Over the transom came a video about a painting titled The Forgotten Man. I can’t show the picture to you; you’ll have to go to the artist’s website.
The painting is interesting enough, and the artist has clearly done some study to decide who to depict. All the Presidents are there, along with many other people. The site has an interesting interactive component (which is why I can’t copy it). Go look and poke around. You will learn something.
I learned of a man called Fisher Ames. Ames was a member of the First Congress, representing a part of Massachusetts. He was also a noted orator and
one of our forgotten defenders of ordered liberty, and deserves the attention of all serious students of the free society. Fisher Ames, of Dedham in Massachusetts, was a lifelong champion of private property, and of an economy unhampered by government intervention.

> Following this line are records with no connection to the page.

theorem mscl (h : Head) (tl : BitVec 4) : Statement (.mscl h tl) := by
  intro hw _ e
  cases e
  refine decodeWord_raw 0x147 h _ _ (by decide) ?_ (Instr.ill_of_wf hw)
  show (fun (h : Head) (o : BitVec 19) => fixed 0 15 0 o (.ok (.mscl h (bits 15 4 o)))) h _ = _
  simp (disch := decide) only [eng_low15, tl_encEng, fixed, need] <;> rfl

theorem mma (h : Head) (tl : BitVec 4) (acc : BitVec 2) (m : BitVec 3) (ty : Ty) : Statement (.mma h tl acc m ty) := by
  intro hw _ e
  cases e
  refine decodeWord_raw 0x148 h _ _ (by decide) ?_ (Instr.ill_of_wf hw)
  show (fun (h : Head) (o : BitVec 19) => fixed 10 3 0 o (fixed 3 3 0 o (decodeTy o fun ty => .ok (.mma h (bits 15 4 o) (bits 13 2 o) (bits 0 3 o) ty)))) h _ = _
  simp (disch := decide) only [eng_flags, tl_encEng, cx_encEng, er_encEng, mod3_encEng, decodeTy_encEng, fixed, need] <;> rfl

theorem macrd (h : Head) (acc : BitVec 2) : Statement (.macrd h acc) := by
  intro hw _ e
  cases e
  refine decodeWord_raw 0x149 h _ _ (by decide) ?_ (Instr.ill_of_wf hw)
  show (fun (h : Head) (o : BitVec 19) => decodeCx (.macrd h) o) h _ = _
  simp (disch := decide) only [eng_low13, tl_encEng, cx_encEng, fixed, need, decodeCx] <;> rfl

theorem macpk (h : Head) (acc : BitVec 2) : Statement (.macpk h acc) := by
  intro hw _ e
  cases e
  refine decodeWord_raw 0x14A h _ _ (by decide) ?_ (Instr.ill_of_wf hw)
  show (fun (h : Head) (o : BitVec 19) => decodeCx (.macpk h) o) h _ = _
  simp (disch := decide) only [eng_low13, tl_encEng, cx_encEng, fixed, need, decodeCx] <;> rfl

theorem macclr (h : Head) (acc : BitVec 2) : Statement (.macclr h acc) := by
  intro hw _ e
  cases e
  refine decodeWord_raw 0x14B h _ _ (by decide) ?_ (Instr.ill_of_wf hw)
  show (fun (h : Head) (o : BitVec 19) => decodeCx (.macclr h) o) h _ = _
  simp (disch := decide) only [eng_low13, tl_encEng, cx_encEng, fixed, need, decodeCx] <;> rfl

theorem macst (h : Head) (tl : BitVec 4) (acc : BitVec 2) : Statement (.macst h tl acc) := by
  intro hw _ e
  cases e
  refine decodeWord_raw 0x14C h _ _ (by decide) ?_ (Instr.ill_of_wf hw)
  show (fun (h : Head) (o : BitVec 19) => fixed 0 13 0 o (.ok (.macst h (bits 15 4 o) (bits 13 2 o)))) h _ = _
  simp (disch := decide) only [eng_low13, tl_encEng, cx_encEng, fixed, need] <;> rfl

theorem cnclr (h : Head) (e : BitVec 3) : Statement (.cnclr h e) := by
  intro hw _ e
  cases e
  refine decodeWord_raw 0x14D h _ _ (by decide) ?_ (Instr.ill_of_wf hw)
  show (fun (h : Head) (o : BitVec 19) => decodeCan1 (.cnclr h) o) h _ = _
  simp (disch := decide) only [eng_high6, eng_low10, er_encEng, fixed, need, decodeCan1] <;> rfl

theorem cnfeed (h : Head) (e : BitVec 3) : Statement (.cnfeed h e) := by
  intro hw _ e
  cases e
  refine decodeWord_raw 0x14E h _ _ (by decide) ?_ (Instr.ill_of_wf hw)
  show (fun (h : Head) (o : BitVec 19) => decodeCan1 (.cnfeed h) o) h _ = _
  simp (disch := decide) only [eng_high6, eng_low10, er_encEng, fixed, need, decodeCan1] <;> rfl

theorem cnmax (h : Head) (e m : BitVec 3) : Statement (.cnmax h e m) := by
  intro hw _ e
  cases e
  refine decodeWord_raw 0x14F h _ _ (by decide) ?_ (Instr.ill_of_wf hw)
  show (fun (h : Head) (o : BitVec 19) => decodeCan2 (.cnmax h) o) h _ = _
  simp (disch := decide) only [eng_high6, eng_mid7, er_encEng, mod3_encEng, fixed, need, decodeCan2] <;> rfl

theorem cnsum (h : Head) (e m : BitVec 3) : Statement (.cnsum h e m) := by
  intro hw _ e
  cases e
  refine decodeWord_raw 0x150 h _ _ (by decide) ?_ (Instr.ill_of_wf hw)
  show (fun (h : Head) (o : BitVec 19) => decodeCan2 (.cnsum h) o) h _ = _
  simp (disch := decide) only [eng_high6, eng_mid7, er_encEng, mod3_encEng, fixed, need, decodeCan2] <;> rfl

theorem cninf (h : Head) (e m : BitVec 3) : Statement (.cninf h e m) := by
  intro hw _ e
  cases e
  refine decodeWord_raw 0x151 h _ _ (by decide) ?_ (Instr.ill_of_wf hw)
  show (fun (h : Head) (o : BitVec 19) => decodeCan2 (.cninf h) o) h _ = _
  simp (disch := decide) only [eng_high6, eng_mid7, er_encEng, mod3_encEng, fixed, need, decodeCan2] <;> rfl

theorem cnconj (h : Head) (e : BitVec 3) : Statement (.cnconj h e) := by
  intro hw _ e
  cases e
  refine decodeWord_raw 0x152 h _ _ (by decide) ?_ (Instr.ill_of_wf hw)
  show (fun (h : Head) (o : BitVec 19) => decodeCan1 (.cnconj h) o) h _ = _
  simp (disch := decide) only [eng_high6, eng_low10, er_encEng, fixed, need, decodeCan1] <;> rfl

theorem cneval (h : Head) (e : BitVec 3) : Statement (.cneval h e) := by
  intro hw _ e
  cases e
  refine decodeWord_raw 0x153 h _ _ (by decide) ?_ (Instr.ill_of_wf hw)
  show (fun (h : Head) (o : BitVec 19) => decodeCan1 (.cneval h) o) h _ = _
  simp (disch := decide) only [eng_high6, eng_low10, er_encEng, fixed, need, decodeCan1] <;> rfl

theorem cnmin (h : Head) (e : BitVec 3) : Statement (.cnmin h e) := by
  intro hw _ e
  cases e
  refine decodeWord_raw 0x154 h _ _ (by decide) ?_ (Instr.ill_of_wf hw)
  show (fun (h : Head) (o : BitVec 19) => decodeCan1 (.cnmin h) o) h _ = _
  simp (disch := decide) only [eng_high6, eng_low10, er_encEng, fixed, need, decodeCan1] <;> rfl

theorem cnsimp (h : Head) (e : BitVec 3) : Statement (.cnsimp h e) := by
  intro hw _ e
  cases e
  refine decodeWord_raw 0x155 h _ _ (by decide) ?_ (Instr.ill_of_wf hw)
  show (fun (h : Head) (o : BitVec 19) => decodeCan1 (.cnsimp h) o) h _ = _
  simp (disch := decide) only [eng_high6, eng_low10, er_encEng, fixed, need, decodeCan1] <;> rfl

theorem cnld (h : Head) (tl : BitVec 4) (e : BitVec 3) : Statement (.cnld h tl e) := by
  intro hw _ e
  cases e
  refine decodeWord_raw 0x156 h _ _ (by decide) ?_ (Instr.ill_of_wf hw)
  show (fun (h : Head) (o : BitVec 19) => decodeCanMem (.cnld h) o) h _ = _
  simp (disch := decide) only [eng_low10, tl_encEng, cx_encEng, er_encEng, fixed, need, decodeCanMem] <;> rfl

theorem cnst (h : Head) (tl : BitVec 4) (e : BitVec 3) : Statement (.cnst h tl e) := by
  intro hw _ e
  cases e
  refine decodeWord_raw 0x157 h _ _ (by decide) ?_ (Instr.ill_of_wf hw)
  show (fun (h : Head) (o : BitVec 19) => decodeCanMem (.cnst h) o) h _ = _
  simp (disch := decide) only [eng_low10, tl_encEng, cx_encEng, er_encEng, fixed, need, decodeCanMem] <;> rfl

theorem cninfo (h : Head) (e : BitVec 3) : Statement (.cninfo h e) := by
  intro hw _ e
  cases e
  refine decodeWord_raw 0x158 h _ _ (by decide) ?_ (Instr.ill_of_wf hw)
  show (fun (h : Head) (o : BitVec 19) => decodeCan1 (.cninfo h) o) h _ = _
  simp (disch := decide) only [eng_high6, eng_low10, er_encEng, fixed, need, decodeCan1] <;> rfl

theorem trap (h : Head) (code : BitVec 7) : Statement (.trap h code) := by
  intro hw _ e
  cases e
  refine decodeWord_raw 0x180 h _ _ (by decide) ?_ (Instr.ill_of_wf hw)
  show (fun (h : Head) (o : BitVec 19) => fixed 7 12 0 o (.ok (.trap h (bits 0 7 o)))) h _ = _
  simp (disch := decide) only [bits_append_low, bits_append_high, bits_all, bits_zero, Nat.reduceSub, fixed, need] <;> rfl

theorem eret (h : Head) : Statement (.eret h) := by
  intro hw _ e
  cases e
  exact decodeWord_raw 0x181 h _ _ (by decide) (decodeNone_enc _) (Instr.ill_of_wf hw)

theorem csrrd (h : Head) (csr : BitVec 12) : Statement (.csrrd h csr) := by
  intro hw _ e
  cases e
  refine decodeWord_raw 0x182 h _ _ (by decide) ?_ (Instr.ill_of_wf hw)
  show (fun (h : Head) (o : BitVec 19) => fixed 0 7 0 o (.ok (.csrrd h (bits 7 12 o)))) h _ = _
  simp (disch := decide) only [bits_append_low, bits_append_high, bits_all, bits_zero, Nat.reduceSub, fixed, need] <;> rfl

theorem csrwr (h : Head) (csr : BitVec 12) : Statement (.csrwr h csr) := by
  intro hw _ e
  cases e
  refine decodeWord_raw 0x183 h _ _ (by decide) ?_ (Instr.ill_of_wf hw)
  show (fun (h : Head) (o : BitVec 19) => fixed 0 7 0 o (.ok (.csrwr h (bits 7 12 o)))) h _ = _
  simp (disch := decide) only [bits_append_low, bits_append_high, bits_all, bits_zero, Nat.reduceSub, fixed, need] <;> rfl

theorem bkpt (h : Head) (code : BitVec 7) : Statement (.bkpt h code) := by
  intro hw _ e
  cases e
  refine decodeWord_raw 0x184 h _ _ (by decide) ?_ (Instr.ill_of_wf hw)
  show (fun (h : Head) (o : BitVec 19) => fixed 7 12 0 o (.ok (.bkpt h (bits 0 7 o)))) h _ = _
  simp (disch := decide) only [bits_append_low, bits_append_high, bits_all, bits_zero, Nat.reduceSub, fixed, need] <;> rfl

theorem sleep (h : Head) : Statement (.sleep h) := by
  intro hw _ e
  cases e
  exact decodeWord_raw 0x185 h _ _ (by decide) (decodeNone_enc _) (Instr.ill_of_wf hw)

theorem perf (h : Head) (n : BitVec 12) : Statement (.perf h n) := by
  intro hw _ e
  cases e
  refine decodeWord_raw 0x186 h _ _ (by decide) ?_ (Instr.ill_of_wf hw)
  show (fun (h : Head) (o : BitVec 19) => fixed 0 7 0 o (.ok (.perf h (bits 7 12 o)))) h _ = _
  simp (disch := decide) only [bits_append_low, bits_append_high, bits_all, bits_zero, Nat.reduceSub, fixed, need] <;> rfl

theorem blockFetch : Statement (.blockFetch) := by
  intro _ _ e; cases e

theorem blockCommit : Statement (.blockCommit) := by
  intro _ _ e; cases e

theorem blockQuiescentFault : Statement (.blockQuiescentFault) := by
  intro _ _ e; cases e

theorem activationStart : Statement (.activationStart) := by
  intro _ _ e; cases e

theorem taskPromote : Statement (.taskPromote) := by
  intro _ _ e; cases e

theorem messageArrive : Statement (.messageArrive) := by
  intro _ _ e; cases e

theorem bindingFill : Statement (.bindingFill) := by
  intro _ _ e; cases e

theorem longLatencyResult : Statement (.longLatencyResult) := by
  intro _ _ e; cases e

theorem rnextServe : Statement (.rnextServe) := by
  intro _ _ e; cases e

theorem stageWaiterServe : Statement (.stageWaiterServe) := by
  intro _ _ e; cases e

theorem sleepExpire : Statement (.sleepExpire) := by
  intro _ _ e; cases e

theorem tlwaitTimeout : Statement (.tlwaitTimeout) := by
  intro _ _ e; cases e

According to a brief biography at The Freeman, Ames held that
free societies do not arise out of some conscious “social contract” or from the abstract plan of the political metaphysician. Order, justice and freedom in the commonwealth emerge gradually as the laws and institutions of a people build up the framework of society. Habit and custom, prescription and prejudice are the buttresses of the commonwealth.
Calling out the concept of prejudice as essential to an ordered society is discordant with the popular and politically correct view. Ames’s thinking was influenced by the French Revolution which
was an attempt to restructure French society according to an ideological system of ideas. Ideology, as understood by Ames and Burke, is a “second reality,” an abstract set of ideas dreamed up in the mind of someone who is convinced his society is totally evil and unredeemable. The French revolutionaries sought to impose this ideological “dream” upon their nation, and the clash of ideology with reality culminated in the horror and bloodshed of the Reign of Terror. Ames feared that the ideology of the French Revolution would take root in America, and he argued eloquently against it. The desire for innovation and reform, Ames said, perennially tempts people into accepting ideology.
The two main concepts to emerge from the ideology of the French Revolution were equality and natural rights. Though they are noble-sounding words, Ames knew them to be inimical to the free society. Instead of civil rights, based on man’s spiritual nature and secured through centuries of tradition, the ideologists posited the rights of nature which existed in some idyllic pre-civilized time. If only men would throw off their institutions and laws which are corrupt and evil, a new dawn of freedom would come. But Ames understood man’s nature to be fallen and not essentially good, and thus he realized that institutions and law were precisely the guarantors of order, and hence of freedom.
Along with his views on economics (aligned with Bastiat and Adam Smith), Fisher Ames saw politics as I do. Any system which aims to perfect men and society is inescapably dependent on someone to dictate what the perfected ideal looks like. No man or class of men is so gifted with such vision.
Today’s libertarians and sophisticated anarchists fail to appreciate the importance of institutions and law. Prosperity is dependent upon predictability. Liberty is an essential moral value, but it is not the only moral value.
The U.S. Constitution—to loop back to the Forgotten Man painting—is both an attempt to guarantee liberty and to restrain what free men might do to one another. Even the ideology of liberty can lack necessary balance.
In the painting, Ames is in the back row, mostly obscured and mostly forgotten. But today he is remembered.